32. M. AL-SHEDDI, abordant la question des enfants des rues, s'étonne de l'argument invoqué par la délégation guatémaltèque, selon lequel, puisque de nombreux enfants préfèrent rester dans les rues plutôt que de retourner dans leur famille, il convient de respecter leur choix. C'est pourquoi il souhaiterait avoir des précisions à ce sujet. D'autre part, le rapport du Guatemala évoque, aux paragraphes 279 et suivants, toute une série de raisons qui peuvent expliquer l'abus de stupéfiants par les enfants et les adolescents. Parmi ces raisons figurent notamment le climat qui entoure les jeunes dans leur foyer ou leur école, l'absence de valeurs morales et sociales ou encore les mauvais traitements et les mauvais exemples de la part des parents et d'autres adultes. Il semble qu'il appartient aux autorités de prendre les dispositions nécessaires pour s'attaquer à ces problèmes, susceptibles de faire sombrer des enfants dans la toxicomanie.

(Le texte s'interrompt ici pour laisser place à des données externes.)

/-- The state code of a ring loop. -/
def ringCode : RingSt → Nat
  | .idle => 0 | .sweep => 1 | .capture => 2 | .verify => 3 | .locked => 4 | .unlocked => 5 | .failed => 6
/-- OPT_LANE_p_k. -/
def optLane (s : State) (p k : Nat) : Nat :=
  (tblGet (fun _ => 0) (optGet s p).rx k).toNat + ringCode (loopGet s (RingId.drop p k)).st * 2 ^ 16
    + ringCode (loopGet s (RingId.modulator p k)).st * 2 ^ 19
/-- The OPT_ registers. -/
def regOpt (s : State) (off : Nat) : Nat :=
  let o := s.optics
  if off = 0x70000 then o.ctrl.toNat
  else if off = 0x70008 then o.rxTarget.toNat
  else if off = 0x7000C then o.mMin.toNat
  else if off = 0x70010 then o.retryLim.toNat
  else if off = 0x70014 then o.slew.toNat
  else if off = 0x7001C then o.mislock.toNat
  else if off = 0x70020 then o.mismatch.toNat
  else if off < 0x70400 then
    atIndex off 0x70100 4 (3 * ioDiesOf s) (fun n =>
      let b := bankGet s n
      b.st.toNat + b2n b.group * 2 ^ 2 + b2n b.pend * 2 ^ 3 + b.wear.toNat * 2 ^ 4)
  else if off < 0x71000 then
    atIndex off 0x70400 4 (portsOf s) (fun p =>
      let x := optGet s p
      x.mstate % 8 + b2n x.fec * 2 ^ 3 + x.txRet.toNat * 2 ^ 4 + x.rxRet.toNat * 2 ^ 13 + x.margin.toNat * 2 ^ 22 + b2n x.test.isSome * 2 ^ 30)
  else
    atIndex off 0x71000 4 (16 * portsOf s) (fun i => if i % 16 < 9 then optLane s (i / 16) (i % 16) else 0)

/-- The state code of a port. -/
def portCode : PortSt → Nat
  | .down => 0 | .train => 1 | .ident => 2 | .self => 3 | .hold => 4 | .up => 5
/-- The FAB_LINK_, FAB_BYP_ and FAB_PEER_ registers. -/
def regLink (s : State) (off : Nat) : Nat :=
  if off = 0x80008 then s.link.drops.toNat
  else if off = 0x80010 then s.board.bypEn.toNat
  else if off = 0x80018 then s.board.bypState.toNat + s.board.bypMoving.toNat * 2 ^ 12 + b2n s.board.holdup * 2 ^ 24
  else if off < 0x80400 then
    atIndex off 0x80100 4 (portsOf s) (fun p =>
      let x := portGet s p
      portCode x.st + x.gen.toNat * 2 ^ 3 + b2n x.passed * 2 ^ 7 + x.txLanes.toNat * 2 ^ 8 + x.rxLanes.toNat * 2 ^ 12)
  else if off < 0x81000 then atIndex off 0x80400 4 (portsOf s) (fun p => (portGet s p).retry.toNat)
  else
    atIndex off 0x81000 4 (8 * portsOf s) (fun i =>
      match (portGet s (i / 8)).peer with
      | none => 0
      | some x => if i % 8 < 4 then fld x.serial (32 * (i % 8)) 32
        else if i % 8 = 4 then x.chip.toNat + x.port.toNat * 2 ^ 16 + b2n x.storage * 2 ^ 22 else 0)

/-- The FAB_ routing registers and the routing banks. -/
def regRt (s : State) (off : Nat) : Nat :=
  let r := s.rt
  if off = 0x90000 then r.chip.toNat
  else if off = 0x90004 then r.slice.toNat + b2n r.repro * 2 ^ 12
  else if off = 0x90008 then r.ctrl.toNat
  else if off = 0x9000C then r.thr.toNat
  else if off = 0x90010 then r.ageLim.toNat
  else if off = 0x90020 then b2n r.cur + b2n r.armed * 2 + b2n r.draining * 4
  else if off = 0x90024 then r.drain.toNat
  else if off = 0x90038 then r.rankCount.toNat
  else if off = 0x90050 then r.ageDrop.toNat
  else if off = 0x90054 then r.sliceDrop.toNat
  else if off = 0x90058 then r.routeDrop.toNat
  else if off = 0x90070 then r.seedSlice.toNat
  else if 0x91000 ≤ off ∧ off < 0x91800 then
    let b := bankAt s ((off - 0x91000) / 0x400)
    if off % 0x400 = 8 then fld b.date 0 6 else atIndex (off % 0x400) 0x100 4 128 (fun w => (tblGet (fun _ => 0) b.permit w).toNat)
  else 0

/-- A slot table entry of a port (Table 18-5). -/
def slotWord (s : State) (p i : Nat) : Nat :=
  if portsOf s ≤ p then 0
  else match slotOwner s p i with
    | some n => n + 2 ^ 15
    | none => 0
/-- Two slot table entries of port `p`. -/
def slotPair (s : State) (p o : Nat) : Nat := slotWord s p (o / 2) + slotWord s p (o / 2 + 1) * 2 ^ 16
/-- The FAB_CKT_ and FAB_SLOT_ registers (R507). -/
def regCkt (s : State) (off : Nat) : Nat :=
  if off = 0xA3004 then s.ckt.drop.toNat
  else if off = 0xA3008 then ((List.range 256).filter (fun n => (cktGet s n).st != 0)).length
  else if 0xA4000 ≤ off ∧ off < 0xB0000 then slotPair s ((off - 0xA4000) / 0x400) ((off - 0xA4000) % 0x400)
  else if 0x120000 ≤ off ∧ off < 0x124000 then slotPair s (48 + (off - 0x120000) / 0x400) (off % 0x400)
  else 0

/-- The FAB_RMT_, FAB_FDOM, FAB_MIR_ and FAB_FENCE_ registers. -/
def regRmt (s : State) (off : Nat) : Nat :=
  if off = 0xB0000 then s.rmt.tmo.toNat
  else if off = 0xB0008 then s.rmt.timeouts.toNat
  else if off = 0xB000C then s.rmt.late.toNat
  else if off = 0xB0010 then s.rmt.deny.toNat
  else if off = 0xC0000 then s.mir.fdom.toNat
  else if off = 0xC0018 then (s.mir.ranges.filter (fun r => !r.sent)).length % 2 ^ 14
  else if off = 0xC0024 then s.fence.chips.length
  else if off = 0xC0028 then s.fence.drop.toNat
  else atIndex off 0xC2000 4 2048 (fun w => (s.fence.chips.filter (fun c => c / 32 == w)).foldl (fun n c => n + 2 ^ (c % 32)) 0)

/-- The MGT_ and DBG_ registers. -/
def regMgt (s : State) (off : Nat) : Nat :=
  if off = 0xD0014 then s.lease.lastSeq.toNat
  else if off = 0xD0018 then s.lease.st.toNat
  else if off = 0xD002C then s.lease.phase.toNat + b2n s.lease.cut * 2 ^ 3
  else if off = 0xD0030 then s.lease.time.toNat
  else if off = 0xD0038 then s.lease.len.toNat
  else if off = 0xD1000 then s.mgt.ip4.toNat
  else if off = 0xD1004 then s.mgt.ip4cfg.toNat
  else if off = 0xD1018 then s.mgt.telDiv.toNat
  else if off = 0xD101C then s.mgt.drop.toNat
  else if off = 0xD1020 then s.fr.fseq.toNat
  else if off = 0xD1024 then s.mgt.deny.toNat
  else if off = 0x110000 then s.dbg.level.toNat + b2n s.dbg.hold * 2 ^ 2 + b2n s.dbg.lockout * 2 ^ 3 + s.dbg.fails.toNat * 2 ^ 4
  else 0

/-- PWR_DIE_d (Table 22-7). -/
def pwrDie (s : State) (d : Nat) : Nat :=
  let x := dieGet s d
  x.power.toNat + min 1023 (x.allowed / 1000) * 2 ^ 10 + x.step.toNat * 2 ^ 20 + b2n x.gated * 2 ^ 27 + b2n (decide (96 < x.step.toNat)) * 2 ^ 28
    + x.limiter.toNat * 2 ^ 29
/-- PWR_PACE. -/
def pwrPace (s : State) : Nat := s.pwr.own.toNat + s.pwr.followed.toNat * 2 ^ 4
/-- The PWR_ registers. -/
def regPwr (s : State) (off : Nat) : Nat :=
  let x := s.pwr
  if off = 0xE0000 then x.ctrl.toNat
  else if off = 0xE0004 then x.cap.toNat
  else if off = 0xE0008 then x.pkg.toNat
  else if off = 0xE0010 then pwrPace s
  else if off = 0xE0014 then x.floor.toNat
  else if off = 0xE0020 then x.droopMv.toNat
  else if off = 0xE0024 then x.phaseNow.toNat
  else if 0xE0100 ≤ off ∧ off < 0xE0140 then
    let d := (off - 0xE0100) / 16
    if off % 16 = 0 then pwrDie s d
    else if off % 16 = 4 then guardband s d + (dieGet s d).hours / 64 * 2 ^ 8
    else if off % 16 = 8 then (dieGet s d).gates.toNat else (dieGet s d).droops.toNat
  else 0
/-- THM_ZONE_z (Table 22-8). -/
def thmZone (s : State) (z : Nat) : Nat :=
  if zoneOk s z then
    let x := zoneGet s z
    signed12 x.temp + x.active % 4 * 2 ^ 12 + x.spares % 4 * 2 ^ 14 + x.broken.toNat * 2 ^ 16
  else 0
/-- THM_HBM_j. -/
def thmHbm (s : State) (j : Nat) : Nat := if j < stacksOf s then signed12 (tblGet (fun _ => 0) s.thm.hbm j) else 0
/-- THM_DIE_d. -/
def thmDie (s : State) (d : Nat) : Nat := signed12 (dieGet s d).temp + signed12 (tblGet (fun _ => 0) s.thm.models d) * 2 ^ 12
/-- The THM_ registers. -/
def regThm (s : State) (off : Nat) : Nat :=
  if off = 0xF0000 then s.thm.ctrl.toNat
  else if off = 0xF000C then s.board.tripCause.toNat
  else if off < 0xF0280 then atIndex off 0xF0100 4 72 (thmZone s)
  else if off < 0xF0300 then atIndex off 0xF0280 4 10 (thmHbm s)
  else atIndex off 0xF0300 4 4 (thmDie s)

/-- CAL_INV_SRAM_t (Table 23-3). -/
def invSram (s : State) (t : Nat) : Nat :=
  let x := tileGet s t
  let n := (List.range 48).map (fun b => tblGet (fun _ => 0) x.rowsUsed b)
  (n.filter (fun k => k != 0)).length + (n.filter (fun k => decide (8 ≤ k))).length * 2 ^ 6 + n.foldl (fun a k => a + k) 0 * 2 ^ 12
    + b2n x.worn * 2 ^ 21
/-- The CAL_INV_ and CAL_ registers. -/
def regCal (s : State) (off : Nat) : Nat :=
  if off = 0x100000 then b2n s.inv.valid + 2 * b2n s.inv.lost
  else if off = 0x100008 then s.inv.seqn.toNat
  else if off = 0x101000 then b2n s.boot.uncal + 2 * s.boot.sectOk.toNat
  else if off = 0x101008 then s.flash.rdAddr.toNat
  else if 0x101040 ≤ off ∧ off < 0x101080 then leNat (flashRead s (s.flash.rdAddr.toNat + (off - 0x101040)) 4)
  else if off < 0x100400 then atIndex off 0x100200 4 72 (invSram s)
  else atIndex off 0x100400 4 24 (fun i => (wireGet s i).toNat)

/-- MEM_STACK_j (Table 14-10). PENDING_UE reads its reset value until the HBM training of the start-up, which retires what was recorded
(R277). -/
def memStack (s : State) (j : Nat) : Nat :=
  let k := stackGet s j
  let used := k.hppUsed.foldl (fun n e => n + e.2) 0
  (if k.lost then 3 else if k.maint then 2 else 1) + k.pool.toNat * 2 ^ 2 + min 255 (hardSparesTotal j - used) * 2 ^ 18
    + b2n (!k.ue.isEmpty && decide (6 < s.boot.stage)) * 2 ^ 26
/-- The MEM_PLACE_n and MEM_ registers of the memory system. -/
def regMem (s : State) (off : Nat) : Nat :=
  let m := s.ms
  if off < 0x410000 then
    atIndex off 0x400000 4 1024 (fun n =>
      if regionsOf s ≤ n then 0
      else
        let p := placeGet s n
        p.cls.toNat + p.die.toNat * 2 ^ 4 + p.stack.toNat * 2 ^ 8 + b2n p.nc * 2 ^ 12 + b2n p.err * 2 ^ 30 + b2n p.pending * 2 ^ 31)
  else if off = 0x410000 then m.ctrl.toNat
  else if off = 0x410018 then b2n m.busy + m.result.toNat * 2 + m.rstack.toNat * 2 ^ 4
  else if off = 0x41001C then m.maint.toNat
  else if off = 0x410020 then m.crc.toNat
  else if off = 0x411000 then m.t1500Ctrl.toNat + b2n m.t1500Busy * 2 ^ 31
  else if 0x410100 ≤ off ∧ off < 0x4101A0 then
    let j := (off - 0x410100) / 16
    if stacksOf s ≤ j then 0
    else if off % 16 = 0 then memStack s j
    else if off % 16 = 4 then (stackGet s j).ceCount.toNat
    else if off % 16 = 8 then (stackGet s j).ueCount.toNat else (stackGet s j).retired.toNat
  else 0
/-- MEM_ARB_W_k_g. -/
def arbWeights (s : State) (k g : Nat) : Nat :=
  (List.range 8).foldl (fun n i => n + (if assigned s k (8 * g + i) then weightOf s k (8 * g + i) else 0) * 2 ^ (4 * i)) 0
/-- MEM_ARB_STARVE_k, word `w`. -/
def arbStarve (s : State) (k w : Nat) : Nat := fld (tblGet (fun _ => 0) s.arb.starve k) (32 * w) 32
/-- The MEM_ARB_ registers. -/
def regArb (s : State) (off : Nat) : Nat :=
  if off < 0x420400 then atIndex off 0x420000 4 112 (fun i => arbWeights s (i / 16) (i % 16))
  else if off < 0x420800 then atIndex off 0x420400 4 7 (starveTh s)
  else if off < 0x420C00 then atIndex off 0x420800 4 28 (fun i => arbStarve s (i / 4) (i % 4))
  else atIndex off 0x420C40 4 7 (fun k => (tblGet (fun _ => 0) s.arb.count k).toNat)
/-- The MEM_SEQ_ and MEM_KVP_ registers. -/
def regSeq (s : State) (off : Nat) : Nat :=
  if off = 0x440008 then s.seqs.entries.toNat
  else if off = 0x440018 then s.seqs.frame.toNat
  else if off = 0x44001C then s.seqs.frames.toNat
  else if off = 0x440028 then s.seqs.top.toNat
  else if off = 0x44002C then s.seqs.low.toNat
  else if off = 0x440030 then boundSlots s % 256
  else 0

33. Le PRÉSIDENT observe une contradiction entre le caractère illégal de l'avortement au Guatemala et le fait que le Gouvernement guatémaltèque indique, dans ses réponses écrites, que l'avortement est la deuxième cause de décès chez les femmes. Par ailleurs, selon ces mêmes réponses écrites, un programme de réadaptation des enfants victimes d'exploitation sexuelle sera mis en place dans le cadre du plan national d'action contre ce phénomène, qui est en cours d'élaboration. Il serait intéressant de connaître le contenu de ce programme et de savoir où en est la mise au point du plan d'action.

34. Mme OUEDRAOGO aimerait savoir dans quelle mesure les droits de l'enfant sont garantis dans les établissements de garde d'enfants qui appartiennent à l'État et où, selon les informations fournies par la délégation, l'assistance offerte aux enfants est de type traditionnel. D'autre part, la situation des familles défavorisées en matière de sécurité sociale est préoccupante et Mme Ouedraogo voudrait savoir dans quelle mesure ces familles sont prises en charge. De même, il n'est pas prévu de couverture sociale pour les enfants qui travaillent dans le secteur informel. Est-il possible d'envisager un système de cotisations pour ces enfants? Enfin, il semblerait que très peu d'enfants jouissent du droit au repos et aux loisirs, même si des initiatives ont été lancées à cet égard dans les écoles. Qu'en est-il toutefois des enfants qui ne sont pas scolarisés et comment les autorités envisagent-elles de garantir ce droit à ces enfants?

35. La séance est suspendue à 16 h 40; elle est reprise à 16 h 55.

36. M. ARENALES FORNO (Guatemala) dit que, en vertu de la Constitution et du Code pénal, l'avortement est illégal au Guatemala. Il n'est autorisé que si deux médecins certifient que la vie de la mère est en danger. On déplore bien entendu, au Guatemala comme ailleurs, des avortements illégaux, qui entraînent le décès de nombreuses femmes, notamment à la suite d'infections. Il convient toutefois de noter que, lorsque des femmes victimes de complications d'avortements illégaux viennent consulter les services d'urgence des hôpitaux, aucunes poursuites ne sont engagées contre elles. Diverses propositions de loi tendant à légaliser l'avortement ont été présentées mais il est peu probable, du moins à court terme, que de telles propositions aboutissent car il existe une réelle aversion pour l'avortement au sein de la société guatémaltèque.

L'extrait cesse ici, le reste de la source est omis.